Task data:
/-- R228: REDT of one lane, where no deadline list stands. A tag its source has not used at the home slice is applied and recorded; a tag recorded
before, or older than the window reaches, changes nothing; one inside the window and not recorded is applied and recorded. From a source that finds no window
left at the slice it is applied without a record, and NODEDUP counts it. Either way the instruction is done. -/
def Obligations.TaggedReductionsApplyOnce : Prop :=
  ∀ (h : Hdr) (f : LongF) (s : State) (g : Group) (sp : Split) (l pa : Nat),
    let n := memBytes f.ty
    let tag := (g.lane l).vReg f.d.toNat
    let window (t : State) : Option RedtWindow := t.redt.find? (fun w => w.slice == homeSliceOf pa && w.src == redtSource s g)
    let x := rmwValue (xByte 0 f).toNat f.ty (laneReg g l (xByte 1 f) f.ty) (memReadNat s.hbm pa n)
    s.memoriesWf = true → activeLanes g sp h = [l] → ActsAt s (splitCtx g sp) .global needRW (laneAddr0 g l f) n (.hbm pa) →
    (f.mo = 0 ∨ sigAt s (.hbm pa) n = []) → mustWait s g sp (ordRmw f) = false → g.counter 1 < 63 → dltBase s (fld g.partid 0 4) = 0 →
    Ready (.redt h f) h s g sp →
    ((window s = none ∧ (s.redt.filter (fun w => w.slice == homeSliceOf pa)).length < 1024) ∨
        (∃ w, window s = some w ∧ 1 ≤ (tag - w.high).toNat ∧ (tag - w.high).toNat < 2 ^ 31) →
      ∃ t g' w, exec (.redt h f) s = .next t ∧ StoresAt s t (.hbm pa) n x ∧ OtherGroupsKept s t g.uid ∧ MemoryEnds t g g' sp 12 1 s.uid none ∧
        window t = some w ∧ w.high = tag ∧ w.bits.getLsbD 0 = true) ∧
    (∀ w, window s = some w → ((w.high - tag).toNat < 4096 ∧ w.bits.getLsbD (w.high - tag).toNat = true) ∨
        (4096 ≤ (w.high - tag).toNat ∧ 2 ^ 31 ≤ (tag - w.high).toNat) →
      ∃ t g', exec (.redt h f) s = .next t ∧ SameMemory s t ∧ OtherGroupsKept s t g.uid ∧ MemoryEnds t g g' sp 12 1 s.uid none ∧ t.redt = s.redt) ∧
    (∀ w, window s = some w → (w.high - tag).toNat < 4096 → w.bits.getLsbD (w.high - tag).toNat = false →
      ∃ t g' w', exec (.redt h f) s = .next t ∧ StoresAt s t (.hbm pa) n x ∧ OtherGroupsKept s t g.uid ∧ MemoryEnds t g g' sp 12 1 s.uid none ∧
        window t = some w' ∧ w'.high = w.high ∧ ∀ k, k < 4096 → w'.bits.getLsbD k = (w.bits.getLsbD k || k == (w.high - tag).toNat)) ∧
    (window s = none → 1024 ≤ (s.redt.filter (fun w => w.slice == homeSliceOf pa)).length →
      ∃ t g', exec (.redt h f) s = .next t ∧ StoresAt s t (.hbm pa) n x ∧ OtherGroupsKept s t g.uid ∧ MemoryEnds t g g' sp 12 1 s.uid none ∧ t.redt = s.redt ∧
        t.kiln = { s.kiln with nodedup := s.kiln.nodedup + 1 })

* * *

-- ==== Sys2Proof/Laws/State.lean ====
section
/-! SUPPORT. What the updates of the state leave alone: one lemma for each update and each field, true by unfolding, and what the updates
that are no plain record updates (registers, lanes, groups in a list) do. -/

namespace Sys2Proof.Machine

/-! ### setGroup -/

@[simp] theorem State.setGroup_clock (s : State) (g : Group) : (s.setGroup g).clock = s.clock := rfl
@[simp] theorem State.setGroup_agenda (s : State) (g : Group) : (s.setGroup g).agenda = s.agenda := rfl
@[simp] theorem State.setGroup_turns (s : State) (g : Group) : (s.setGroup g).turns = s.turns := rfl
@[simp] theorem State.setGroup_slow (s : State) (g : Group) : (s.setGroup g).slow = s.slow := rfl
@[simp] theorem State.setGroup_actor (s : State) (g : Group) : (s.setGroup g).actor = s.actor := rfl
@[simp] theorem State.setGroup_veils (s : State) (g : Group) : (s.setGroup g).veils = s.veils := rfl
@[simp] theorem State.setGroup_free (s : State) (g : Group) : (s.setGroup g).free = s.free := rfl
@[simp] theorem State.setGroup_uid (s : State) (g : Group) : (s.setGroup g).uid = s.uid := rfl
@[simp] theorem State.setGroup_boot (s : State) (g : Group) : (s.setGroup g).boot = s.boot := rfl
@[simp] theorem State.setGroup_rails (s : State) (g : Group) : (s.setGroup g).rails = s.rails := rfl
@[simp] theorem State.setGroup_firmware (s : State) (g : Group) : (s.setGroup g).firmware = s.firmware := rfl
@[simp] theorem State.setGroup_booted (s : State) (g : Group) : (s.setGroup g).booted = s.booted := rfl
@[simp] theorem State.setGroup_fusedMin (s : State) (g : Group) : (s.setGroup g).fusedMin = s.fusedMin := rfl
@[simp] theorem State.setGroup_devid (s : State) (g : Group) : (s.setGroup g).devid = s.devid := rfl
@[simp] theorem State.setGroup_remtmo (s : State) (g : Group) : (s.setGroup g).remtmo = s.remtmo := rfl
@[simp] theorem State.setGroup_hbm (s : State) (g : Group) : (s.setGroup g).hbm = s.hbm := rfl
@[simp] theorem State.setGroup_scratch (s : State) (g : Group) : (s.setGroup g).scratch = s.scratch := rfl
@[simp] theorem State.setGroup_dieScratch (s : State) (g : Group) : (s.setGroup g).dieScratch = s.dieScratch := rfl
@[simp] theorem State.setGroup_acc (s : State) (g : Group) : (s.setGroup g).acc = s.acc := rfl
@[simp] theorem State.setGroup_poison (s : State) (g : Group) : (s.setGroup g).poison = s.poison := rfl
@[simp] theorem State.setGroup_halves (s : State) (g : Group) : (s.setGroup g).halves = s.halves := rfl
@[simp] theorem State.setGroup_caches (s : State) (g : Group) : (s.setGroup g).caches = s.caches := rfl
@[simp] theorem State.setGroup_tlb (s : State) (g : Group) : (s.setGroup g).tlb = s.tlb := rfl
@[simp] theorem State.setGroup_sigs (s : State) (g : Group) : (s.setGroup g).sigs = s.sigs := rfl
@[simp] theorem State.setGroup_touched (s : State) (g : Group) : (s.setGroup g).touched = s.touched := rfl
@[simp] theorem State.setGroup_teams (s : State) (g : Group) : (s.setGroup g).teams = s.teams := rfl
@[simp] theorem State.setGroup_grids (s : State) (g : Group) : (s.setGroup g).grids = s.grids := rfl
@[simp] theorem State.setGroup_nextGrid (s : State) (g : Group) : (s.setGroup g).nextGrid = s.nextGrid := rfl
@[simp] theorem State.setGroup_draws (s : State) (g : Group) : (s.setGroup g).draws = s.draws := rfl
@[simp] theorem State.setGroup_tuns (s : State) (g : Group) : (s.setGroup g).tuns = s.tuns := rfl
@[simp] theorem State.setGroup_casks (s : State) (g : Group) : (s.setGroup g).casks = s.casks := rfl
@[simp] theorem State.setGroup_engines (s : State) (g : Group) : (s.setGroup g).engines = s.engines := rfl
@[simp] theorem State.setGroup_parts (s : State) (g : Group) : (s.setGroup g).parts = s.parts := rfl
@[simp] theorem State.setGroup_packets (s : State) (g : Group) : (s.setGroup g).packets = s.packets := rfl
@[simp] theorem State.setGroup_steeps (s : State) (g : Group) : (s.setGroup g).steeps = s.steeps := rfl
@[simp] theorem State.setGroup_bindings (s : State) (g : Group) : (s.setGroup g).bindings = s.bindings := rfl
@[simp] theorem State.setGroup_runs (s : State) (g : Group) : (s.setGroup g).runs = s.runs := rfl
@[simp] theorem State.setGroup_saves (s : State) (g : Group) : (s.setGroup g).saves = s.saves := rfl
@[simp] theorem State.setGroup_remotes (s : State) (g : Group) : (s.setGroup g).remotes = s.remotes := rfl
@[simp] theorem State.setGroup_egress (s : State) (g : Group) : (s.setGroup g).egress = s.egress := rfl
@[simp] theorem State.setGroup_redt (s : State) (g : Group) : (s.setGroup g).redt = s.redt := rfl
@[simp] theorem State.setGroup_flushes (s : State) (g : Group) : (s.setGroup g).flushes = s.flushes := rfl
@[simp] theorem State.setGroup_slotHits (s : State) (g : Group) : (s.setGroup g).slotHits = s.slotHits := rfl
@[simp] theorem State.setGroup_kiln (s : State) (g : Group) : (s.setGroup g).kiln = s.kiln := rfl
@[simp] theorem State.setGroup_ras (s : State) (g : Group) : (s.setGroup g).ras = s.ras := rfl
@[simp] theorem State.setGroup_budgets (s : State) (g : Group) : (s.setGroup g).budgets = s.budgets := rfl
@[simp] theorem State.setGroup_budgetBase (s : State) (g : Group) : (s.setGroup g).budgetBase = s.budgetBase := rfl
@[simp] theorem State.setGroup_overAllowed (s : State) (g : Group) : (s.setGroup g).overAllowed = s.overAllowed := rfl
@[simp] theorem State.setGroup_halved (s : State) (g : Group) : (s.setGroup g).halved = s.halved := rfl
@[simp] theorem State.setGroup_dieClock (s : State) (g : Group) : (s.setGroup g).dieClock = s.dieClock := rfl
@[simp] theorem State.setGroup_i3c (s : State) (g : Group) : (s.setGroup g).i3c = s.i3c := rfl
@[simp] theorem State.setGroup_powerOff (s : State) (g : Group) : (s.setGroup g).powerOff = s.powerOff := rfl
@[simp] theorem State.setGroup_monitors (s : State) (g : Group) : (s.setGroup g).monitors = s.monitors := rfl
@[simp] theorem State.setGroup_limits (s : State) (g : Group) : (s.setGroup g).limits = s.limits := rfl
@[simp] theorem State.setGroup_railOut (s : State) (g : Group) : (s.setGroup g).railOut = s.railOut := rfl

...

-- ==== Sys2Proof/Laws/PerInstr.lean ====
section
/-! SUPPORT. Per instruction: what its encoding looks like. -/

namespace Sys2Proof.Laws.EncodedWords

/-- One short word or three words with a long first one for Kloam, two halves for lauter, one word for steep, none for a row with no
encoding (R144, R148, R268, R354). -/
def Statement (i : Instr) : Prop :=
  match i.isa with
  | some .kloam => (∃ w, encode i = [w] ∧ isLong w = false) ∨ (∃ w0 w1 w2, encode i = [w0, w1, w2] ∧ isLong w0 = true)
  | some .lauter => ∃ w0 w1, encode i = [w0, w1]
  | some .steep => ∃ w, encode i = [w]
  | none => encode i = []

Work task: Copy the lines above exactly. Start with the line containing "s.devid := rfl", end with the line containing "s.touched := rfl", and include both.

Your response:
@[simp] theorem State.setGroup_devid (s : State) (g : Group) : (s.setGroup g).devid = s.devid := rfl
@[simp] theorem State.setGroup_remtmo (s : State) (g : Group) : (s.setGroup g).remtmo = s.remtmo := rfl
@[simp] theorem State.setGroup_hbm (s : State) (g : Group) : (s.setGroup g).hbm = s.hbm := rfl
@[simp] theorem State.setGroup_scratch (s : State) (g : Group) : (s.setGroup g).scratch = s.scratch := rfl
@[simp] theorem State.setGroup_dieScratch (s : State) (g : Group) : (s.setGroup g).dieScratch = s.dieScratch := rfl
@[simp] theorem State.setGroup_acc (s : State) (g : Group) : (s.setGroup g).acc = s.acc := rfl
@[simp] theorem State.setGroup_poison (s : State) (g : Group) : (s.setGroup g).poison = s.poison := rfl
@[simp] theorem State.setGroup_halves (s : State) (g : Group) : (s.setGroup g).halves = s.halves := rfl
@[simp] theorem State.setGroup_caches (s : State) (g : Group) : (s.setGroup g).caches = s.caches := rfl
@[simp] theorem State.setGroup_tlb (s : State) (g : Group) : (s.setGroup g).tlb = s.tlb := rfl
@[simp] theorem State.setGroup_sigs (s : State) (g : Group) : (s.setGroup g).sigs = s.sigs := rfl
@[simp] theorem State.setGroup_touched (s : State) (g : Group) : (s.setGroup g).touched = s.touched := rfl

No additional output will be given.